Among the Slack acquisition hype, you may have missed the news that Salesforce has signed an agreement to acquire Acumen Solutions.

Acumen Solutions, a ‘Salesforce Top 10’ partner with a 640-strong team of certified professionals, has been scooped up by Salesforce. The process of integrating these highly skilled strategists, subject matter experts, and engineers into the “Salesforce Professional Services” arm will commence in the coming months – however, you may be asking ‘why’?

Source: Salesforce News & Insights

With such a powerful partner ecosystem, the outsourced services model that has turned out to be very lucrative for Salesforce, why would Salesforce wish to buy up consultancies? Surely allowing these consultancies to remain independent maintains a thriving, competitive services marketplace?

This is not the first consulting partner that Salesforce has acquired in its history. Previous acquisitions to strengthen their services delivery include Kerensen Consulting (2015), ATKA, and others. It’s a trend that’s also apparent in the wider Salesforce ecosystem, where larger consulting partners are swallowing up smaller ones – this year alone we have seen Cognizant acquire EI-Technologies, Wipro with 4C, PK (ProKarma) with boutique firm Nuvem Consulting, Infosys with Simplus (Simplus, themselves, acquired Clout only one month before) – to name a few.

My aim is to answer the question: why did Salesforce acquire Acumen? First, let’s take a look at the factors that fuel these acquisitions.

Why Did Salesforce Acquire Acumen?

The primary drivers behind consultancy acquisitions in the Salesforce ecosystem are a) to spread geographically, b) for the client relationships/customer logos, c) to access skilled Salesforce professionals (who are in short supply relative to the demand for services) – or all three.

You could argue that this was the case for the Acumen acquisition; after all, at the time of their acquisition, Acumen had a presence in 12 countries, 640 certified professionals with 2,569 certifications between them. However, one reason stands out above all else: industry expertise.

Industry Expertise

Salesforce have been heading towards industry focus for a number of years, both in terms of product (Financial Services Cloud, Health Cloud, Manufacturing Cloud, Consumer Goods Cloud, etc.), and their professional services by encouraging third-party consulting partners to hone their client portfolios onto specific industries.

The industry expertise that Acumen has is apparent.
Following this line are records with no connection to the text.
/-- R131, R132: CMP writes 1 where its condition holds and 0 where it does not; LI writes its sign-extended immediate and LIH puts
37 bits above D[26:0]. R133: PSET tests A against 0, PLOG looks its two predicates up in a truth table at 2·A + B; both write a
predicate after one cycle and no bypass register. -/
def Obligations.CompareAndPredicateResults : Prop :=
  (∀ (s : State) (u : Alu) (g : Guard) (e : Bool) (d a b : Port) (lo : BitVec 27) (hi : BitVec 37),
    let x := s.ctx.val a
    let y := s.ctx.val b
    let cmp := fun (c : CmpCond) (p : Prop) => Acts s (.cmp u g e d a b c) →
      ∃ v : Word, (p → v = 1) ∧ (¬p → v = 0) ∧
        exec (.cmp u g e d a b c) s = .next (landing s (.cmp u g e d a b c) u 1 e d v 0)
    cmp .eq (x = y) ∧ cmp .ne (x ≠ y) ∧ cmp .lt (x.toInt < y.toInt) ∧ cmp .ge (x.toInt ≥ y.toInt) ∧
    cmp .ltu (x.toNat < y.toNat) ∧ cmp .geu (x.toNat ≥ y.toNat) ∧ cmp .gt (x.toInt > y.toInt) ∧ cmp .le (x.toInt ≤ y.toInt) ∧
    cmp .gtu (x.toNat > y.toNat) ∧ cmp .leu (x.toNat ≤ y.toNat) ∧
    (Acts s (.li u g d lo) → exec (.li u g d lo) s = .next (landing s (.li u g d lo) u 1 false d (BitVec.ofInt 64 lo.toInt) 0)) ∧
    (Acts s (.lih u g d hi) → exec (.lih u g d hi) s = .next (landing s (.lih u g d hi) u 1 false d
      (BitVec.ofNat 64 (hi.toNat * 2 ^ 27 + (s.ctx.val d).toNat % 2 ^ 27)) 0))) ∧
  (∀ (s : State) (u : Alu) (g : Guard) (r : Fin 8) (a : Port) (pa pb : Fin 8) (tt : BitVec 4),
    (Acts s (.pset u g (.p r) a) →
      exec (.pset u g (.p r) a) s = .next (predLanding s (.pset u g (.p r) a) u r (s.ctx.val a != 0))) ∧
    (Acts s (.plog u g (.p r) (.p pa) (.p pb) tt) →
      exec (.plog u g (.p r) (.p pa) (.p pb) tt) s = .next (predLanding s (.plog u g (.p r) (.p pa) (.p pb) tt) u r
        (tt.getLsbD ((if s.ctx.pred pa.val then 2 else 0) + (if s.ctx.pred pb.val then 1 else 0))))))

/-- R134: the floating-point instructions. Operands are unpacked from their formats (.s from bits [31:0]), the exact result is
rounded once under the rounding code, flags land with the result, and the latencies are the table's. -/
def Obligations.FloatResults : Prop :=
  ∀ (s : State) (u : Alu) (g : Guard) (e : Bool) (d a b c : Port) (f : SD) (rm : Rnd) (fc : FCond) (dst src : Fmt),
    let x := fpVal f (s.ctx.val a)
    let y := fpVal f (s.ctx.val b)
    let z := fpVal f (s.ctx.val c)
    let lands := fun (i : Instr) (lat : Nat) (r : Word × FlagSet) => Acts s i → exec i s = .next (landing s i u lat e d r.1 r.2)
    lands (.fadd u g e d a b f rm) 4 (fpRound f rm (FV.add rm x y)) ∧
    lands (.fsub u g e d a b f rm) 4 (fpRound f rm (FV.sub rm x y)) ∧
    lands (.fmul u g e d a b f rm) 4 (fpRound f rm (FV.mul x y)) ∧
    lands (.ffma u g e d a b c f rm) 5 (fpRound f rm (FV.fma rm x y z)) ∧
    lands (.fdiv u g e d a b f rm) (if f = .s then 12 else 22)
      ((fpRound f rm (FV.div x y).1).1, (fpRound f rm (FV.div x y).1).2 ||| (FV.div x y).2) ∧
    lands (.fsqrt u g e d a f rm) (if f = .s then 12 else 22) (fpRound f rm (FV.sqrt x)) ∧
    lands (.fmin u g e d a b f) 2 (fpMinMax f false (s.ctx.val a) (s.ctx.val b)) ∧
    lands (.fmax u g e d a b f) 2 (fpMinMax f true (s.ctx.val a) (s.ctx.val b)) ∧
    lands (.fcmp u g e d a b f fc) 2 (if (fcmpHolds fc x y).1 then 1 else 0, (fcmpHolds fc x y).2) ∧
    lands (.fcvt u g e d a dst rm src) 3 (fcvtWord dst src rm (s.ctx.val a))
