/-! ## Small states -/

def g : Guard := .always
/-- A guard on p1, which is false in the states here. -/
def gFalse : Guard := ⟨false, 1⟩
/-- State.reset with core 0 changed. -/
def on0 (f : Core → Core) : State := { State.reset with cores := vset State.reset.cores 0 (f Core.reset) }
def onCtx (f : Ctx → Ctx) : State := on0 fun x => { x with act := .running, ctx := f x.ctx }
/-- Core 0 runs a group whose checks have passed. -/
def committing : State := on0 fun x => { x with act := .running, committing := true }
/-- Core 0 runs, between groups, in schedule cycle 1. -/
def alone : State := onCtx fun x => { x with scyc := 1 }

theorem acts (i : Instr) (h : guardOf i = .always) : Acts committing i :=
  ⟨⟨rfl, .inl (by decide +kernel)⟩, by rw [h]; decide +kernel⟩

/-- An operation of core 0. -/
def opOf (i : Instr) : Op :=
  { id := 0, ins := i, core := 0, part := 0, ctag := 0, pc := 0, scyc := 0, cflog := 0, smode := false, spwcl := 0, spwdi := 0
    a := 0, b := 0, c := 0, f := 0, ha := 0, hb := 0, hc := 0, slot := 0, phase := .queued, idx := 0, val := 0, data := []
    fails := 0, afl := 0, orig := none, mute := false, tag := .void, dead := false, err := none }

/-- Partition 0 owns pseudo-channel 0 and cluster 0, and its tables map the first gigabyte onto that channel (R241): the root's
first entry at 0x1000 names the table at 0x2000, whose first entry is a writable leaf. Its operator block table has one block, at 0;
its step ring has 64 records. -/
def desc0 : BitVec 8192 := (1 <<< 64) ||| (1 <<< 384) ||| (0x1000 <<< 1088) ||| (1 <<< 1216) ||| (6 <<< 1344)
def mapped (f : Core → Core) : State :=
  { on0 f with
    parts := vset State.reset.parts 0 { Part.empty with set := true, desc := desc0 }
    mem := [(0x1000, 1), (0x1001, 0x20), (0x2000, 7)] }
/-! ## Decoding (R28, R35, R37 to R40, R46 to R53)

One word for each slot instruction, written out from the spec's encoding of it with the stop bit set: the decoder reads the
instruction from it, at its position, and the encoder writes that word. -/
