/-- Format S (R172, R188 to R216). -/
def decS (op fn : Nat) (h : Hdr) (sc d a b id sub imm : Nat) : Option Instr :=
  match op with
  | 0x01 => need (sc == 0 && d == 0 && a == 0 && b == 0 && id == 0 && sub == 0) <|
      match fn with
      | 0 => some (.brk h (BitVec.ofNat 32 imm))
      | 1 => some (.trap h (BitVec.ofNat 32 imm))
      | _ => none
  | 0x34 => need (d == 0 && a == 0 && b == 0 && id == 0 && imm == 0) <|
      match fn with
      | 0 => do some (.fence h (← fenceOf sub) (← scopeOf sc))
      | 1 => need (sc == 0) do some (.drain h (← finOf 8 sub))
      | _ => none
  | 0x40 => need (fn == 0 && sc == 0 && d == 0 && id == 0 && sub == 0) do
      some (.waitb h (← bOf a) (← srcOf b imm))
  | 0x41 => need (a == 0) do
      let s ← scopeOf sc
      let i ← finOf 16 id
      match fn with
      | 0 => need (sub == 0) do some (.bar h s i (← gOf d) (← srcOf b imm))
      | 1 => need (d == 0) <|
          if sub = 0 then do some (.bara h s i none (← srcOf b imm))
          else need (8 ≤ sub && sub < 16) do some (.bara h s i (some (← finOf 8 (sub - 8))) (← srcOf b imm))
      | 2 => need (sub == 0 && b == 0 && imm == 0) do some (.barw h s i (← gOf d))
      | _ => none
  | 0x42 => need (sc == 0 && id == 0) <|
      match fn with
      | 0 => need (d == 0 && sub == 0 && imm == 0) do some (.cradd h (← gOf a) (← vOf b))
      | 1 => need (b == 0 && sub == 0 && imm == 0) do some (.crtake h (← vOf d) (← gOf a))
      | 2 => need (sub == 0 && imm == 0) do some (.crtry h (← vOf d) (← gOf a) (← pOf b))
      | 3 => need (b == 0 && sub == 0 && imm == 0) do some (.crstat h (← gOf d) (← gOf a))
      | 4 => need (d == 0) <|
          match sub with
          | 0 => do some (.crinit h (← gOf a) (← gOf b) (← finOf 16777216 imm))
          | 1 => need (b == 0 && imm == 0) do some (.crinitUnbind h (← gOf a))
          | _ => none
      | _ => none
  | 0x43 => need (sc == 0 && id == 0 && imm == 0) <|
      match fn with
      | 0 => need (d == 0 && sub == 0) do some (.chsend h (← gOf a) (← gOf b))
      | 1 => need (b == 0 && sub == 0) do some (.chnext h (← gOf d) (← gOf a))
      | 2 => need (d == 0 && b == 0 && sub < 2) do some (.chhold h (sub == 1) (← gOf a))
      | 3 => need (d == 0 && b == 0 && sub < 2) do some (.chready h (sub == 1) (← gOf a))
      | 4 => need (d == 0 && sub < 8) <|
          if sub < 4 then do some (.chbind h (sub % 2 == 1) (sub / 2 == 1) (← gOf a) (← gOf b))
          else need (b == 0) do some (.chbindUnbind h (sub % 2 == 1) (sub / 2 % 2 == 1) (← gOf a))
      | _ => none
  | 0x50 => need (sc == 0 && b == 0 && id == 0 && sub == 0 && imm == 0) <|
      match fn with
      | 1 => do some (.hstat h (← gOf d) (← gOf a))
      | 2 => do some (.hdrop h (← gOf d) (← gOf a))
      | _ => none
  | 0x51 => need (sc == 0 && d == 0) <|
      match fn with
      | 3 => need (b == 0x7F && id == 0 && sub == 0 && imm < 256) do some (.freeb h (← gOf a) (BitVec.ofNat 8 imm))
      | 4 => need (b == 0 && imm == 0) do some (.glean h (← finOf 8 id) (← gOf a) (← finOf 8 sub))
      | _ => none
  | 0x52 => need (fn == 0 && sc == 0 && d == 0 && b == 0 && imm == 0) do
      some (.mcall h (← finOf 32 id) (← gOf a) (← finOf 8 sub))
  | 0x60 => need (sc == 0 && id == 0 && sub == 0) <|
      match fn with
      | 0 => need (imm < 16384) do some (.spawn h (← gOf d) (← gOf a) (← gOf b) (BitVec.ofNat 14 imm))
      | 1 => need (b == 0 && imm == 0) do some (.reap h (← gOf d) (← gOf a))
      | 2 => need (d == 0 && b == 0 && imm == 0) do some (.exit h (← gOf a))
      | 3 => need (d == 0 && a == 0 && b == 0x7F && imm < 256) (some (.susp h (BitVec.ofNat 8 imm)))
      | 4 => need (d == 0 && b == 0x7F && imm < 256) do some (.resume h (← gOf a) (BitVec.ofNat 8 imm))
      | 5 => need (d == 0 && a == 0 && b == 0 && imm == 0) (some (.yield h))
      | _ => none
  | 0x70 => need (sc == 0 && imm == 0) <|
      match fn with
      | 0 => need (id == 0 && sub == 0) do some (.shoot h (← gOf d) (← gOf a) (← gOf b))
      | 1 => need (b == 0 && id < 2) <|
          match sub with
          | 0 => do some (.fairctlResume h (← gOf d) (← gOf a) (id == 1))
          | 1 => do some (.fairctlDrop h (← gOf d) (← gOf a) (id == 1))
          | 2 => need (a == 0) do some (.fairctlStat h (← gOf d) (id == 1))
          | _ => none
      | 2 => need (a == 0) <|
          match sub with
          | 0 => do some (.swapctlWindow h (← gOf d) (← gOf b) (← finOf 8 id))
          | 1 => do some (.swapctlTheta h (← gOf d) (← gOf b) (← finOf 8 id))
          | 2 => do some (.swapctlEnable h (← gOf d) (← gOf b) (← finOf 8 id))
          | 3 => need (b == 0) do some (.swapctlRead h (← gOf d) (← finOf 8 id))
          | _ => none
      | _ => none
  | _ => none

/-- The format of an op and fn (R86). -/
inductive Format where
  | a | m | j | h | s | none
  deriving DecidableEq, Repr

def formatOf (op fn : Nat) : Format :=
  if op = 0x01 then .s
  else if 0x10 ≤ op && op ≤ 0x13 || 0x20 ≤ op && op ≤ 0x25 then .a
  else if op = 0x14 || 0x30 ≤ op && op ≤ 0x33 || 0x38 ≤ op && op ≤ 0x3B then .m
  else if op = 0x18 then .j
  else if op = 0x50 then (if fn = 0 then .h else .s)
  else if op = 0x51 then (if fn = 3 || fn = 4 then .s else .m)
  else if op = 0x34 || 0x40 ≤ op && op ≤ 0x43 || op = 0x52 || op = 0x60 || op = 0x70 then .s
  else .none

def hdrOf (gate gn gp : Nat) : Option Hdr := do some ⟨← finOf 8 gp, gn == 1, ← finOf 4 gate⟩

/-- A slot's fields to an instruction, before the operand limits. -/
def decRaw (w : Nat) : Option Instr :=
  let op := w / 2 ^ 88 % 2 ^ 8
  let fn := w / 2 ^ 80 % 2 ^ 8
  match formatOf op fn with
  | .a => match unpackN widthsA w with
    | [imm, md, ty, c, b, a, d, sc, gate, gn, gp, fn, op] =>
        need (sc == 0) do decA op fn (← hdrOf gate gn gp) d a b c ty md imm
    | _ => none
  | .m => match unpackN widthsM w with
    | [disp, na, mk, sp, size, xs, index, base, data, sc, gate, gn, gp, fn, op] => do
        decM op fn (← hdrOf gate gn gp) sc data base index xs size sp mk na disp
    | _ => none
  | .j => match unpackN widthsJ w with
    | [disp, z, cond, b, a, sc, gate, gn, gp, fn, _] =>
        need (z == 0 && sc == 0) do decJ fn (← hdrOf gate gn gp) a b cond disp
    | _ => none
  | .h => match unpackN widthsH w with
    | [z, n, k, m, flags, yf, wf, fl, pri, bin, s, d, sc, gate, gn, gp, _, _] =>
        need (z == 0 && sc == 0) do decH (← hdrOf gate gn gp) d s bin pri fl wf yf flags m k n
    | _ => none
  | .s => match unpackN widthsS w with
    | [imm, sub, id, b, a, d, sc, gate, gn, gp, fn, op] => do
        decS op fn (← hdrOf gate gn gp) sc d a b id sub imm
    | _ => none
  | .none => none

/-- The instruction in a 96-bit slot; none is ILL (R87). -/
def decode (w : Nat) : Option Instr :=
  if w = 0 then some .nop
  else match decRaw w with
    | some i => if wf i then some i else none
    | none => none

/-! ## Encoder -/

def hdrN (h : Hdr) (sc fn op : Nat) : List Nat := [sc, h.gate.val, h.gn.toNat, h.gp.val, fn, op]

def encA (op fn : Nat) (h : Hdr) (d a b c ty md imm : Nat) : Option Nat :=
  some (packN widthsA ([imm, md, ty, c, b, a, d] ++ hdrN h 0 fn op))
def encM (op fn : Nat) (h : Hdr) (sc data base index xs size sp mk na disp : Nat) : Option Nat :=
  some (packN widthsM ([disp, na, mk, sp, size, xs, index, base, data] ++ hdrN h sc fn op))
def encJ (fn : Nat) (h : Hdr) (a b cond disp : Nat) : Option Nat :=
  some (packN widthsJ ([disp, 0, cond, b, a] ++ hdrN h 0 fn 0x18))
def encS (op fn : Nat) (h : Hdr) (sc d a b id sub imm : Nat) : Option Nat :=
  some (packN widthsS ([imm, sub, id, b, a, d] ++ hdrN h sc fn op))

def encAlu (fn : Nat) (h : Hdr) (o : Alu) : Option Nat :=
  encA 0x10 fn h (gC o.d) (gC o.a) (srcB o.b) 0 0 (o.chk.toNat + 2 * o.w.toNat) (srcI o.b)
def encBit (fn : Nat) (h : Hdr) (o : BitU) : Option Nat :=
  encA 0x12 fn h (gC o.d) (gC o.a) 0 0 0 (2 * o.w.toNat) 0
def encVBin (op fn : Nat) (h : Hdr) (o : VBin) : Option Nat :=
  encA op fn h (vC o.d) (vC o.a) (vsrcB o.b) 0 o.t.code 0 (vsrcI o.b)
def encVTri (fn : Nat) (h : Hdr) (o : VTri) : Option Nat :=
  encA 0x20 fn h (vC o.d) (vC o.a) (vsrcB o.b) (vC o.c) o.t.code 0 (vsrcI o.b)
def encVUn (op fn : Nat) (h : Hdr) (o : VUn) : Option Nat := encA op fn h (vC o.d) (vC o.a) 0 0 o.t.code 0 0
def encP (fn : Nat) (h : Hdr) (o : PBin) : Option Nat := encA 0x22 fn h (pC o.d) (pC o.a) (pC o.b) 0 0 0 0
def encVPerm (fn : Nat) (h : Hdr) (o : VPermO) (c md : Nat) : Option Nat :=
  encA 0x23 fn h (vC o.d) (vC o.a) (vC o.b) c o.t.code md 0
def encAddr (op fn : Nat) (h : Hdr) (data : Nat) (a : Addr) (em : Option GReg) (size na : Nat) : Option Nat :=
  encM op fn h 0 data (gC a.base) (match em with | some r => gC r | none => gC a.index) a.xs.val size a.space.code
    (match em with | some _ => 1 | none => 0) na a.disp.toNat
def encGs (fn : Nat) (h : Hdr) (o : GsO) : Option Nat :=
  encM 0x31 fn h 0 (vC o.d) (gC o.base) (vC o.x) o.xs.val o.size.code o.space.code 0 o.na.toNat o.disp.toNat
def encAtom (op fn : Nat) (h : Hdr) (o : Ord) (data base index xs size nr aop pk disp : Nat) : Option Nat :=
  encM op fn h o.code.2 data base index xs size 0 0 nr (packN [32, 2, 1, 4] [disp, o.code.1, pk, aop])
The official press release calls out their “extensive industry expertise across public sector, manufacturing, financial services and more”, and their website claims they are a “#1 Cloud Advisor in the public sector”, having “worked with over eight different Federal Executive Branch Departments”. Their AppExchange listing adds more industries to form an extensive list.

It seems that 2020 was the year Salesforce would bolster their vertical offerings with an aim to become the ‘go-to’ CRM platform for every industry and trump the other specialised players that previously could beat Salesforce in deals. In February 2020, Salesforce acquired Vlocity for $1.33B, a “special breed of Salesforce ISV that focuses on industry-specific solutions for the Salesforce platform”.

Vlocity delivered solutions for communications, media & entertainment, energy & utilities, insurance, health, and government. Vlocity was rebranded as Salesforce Industries (as of September 2020).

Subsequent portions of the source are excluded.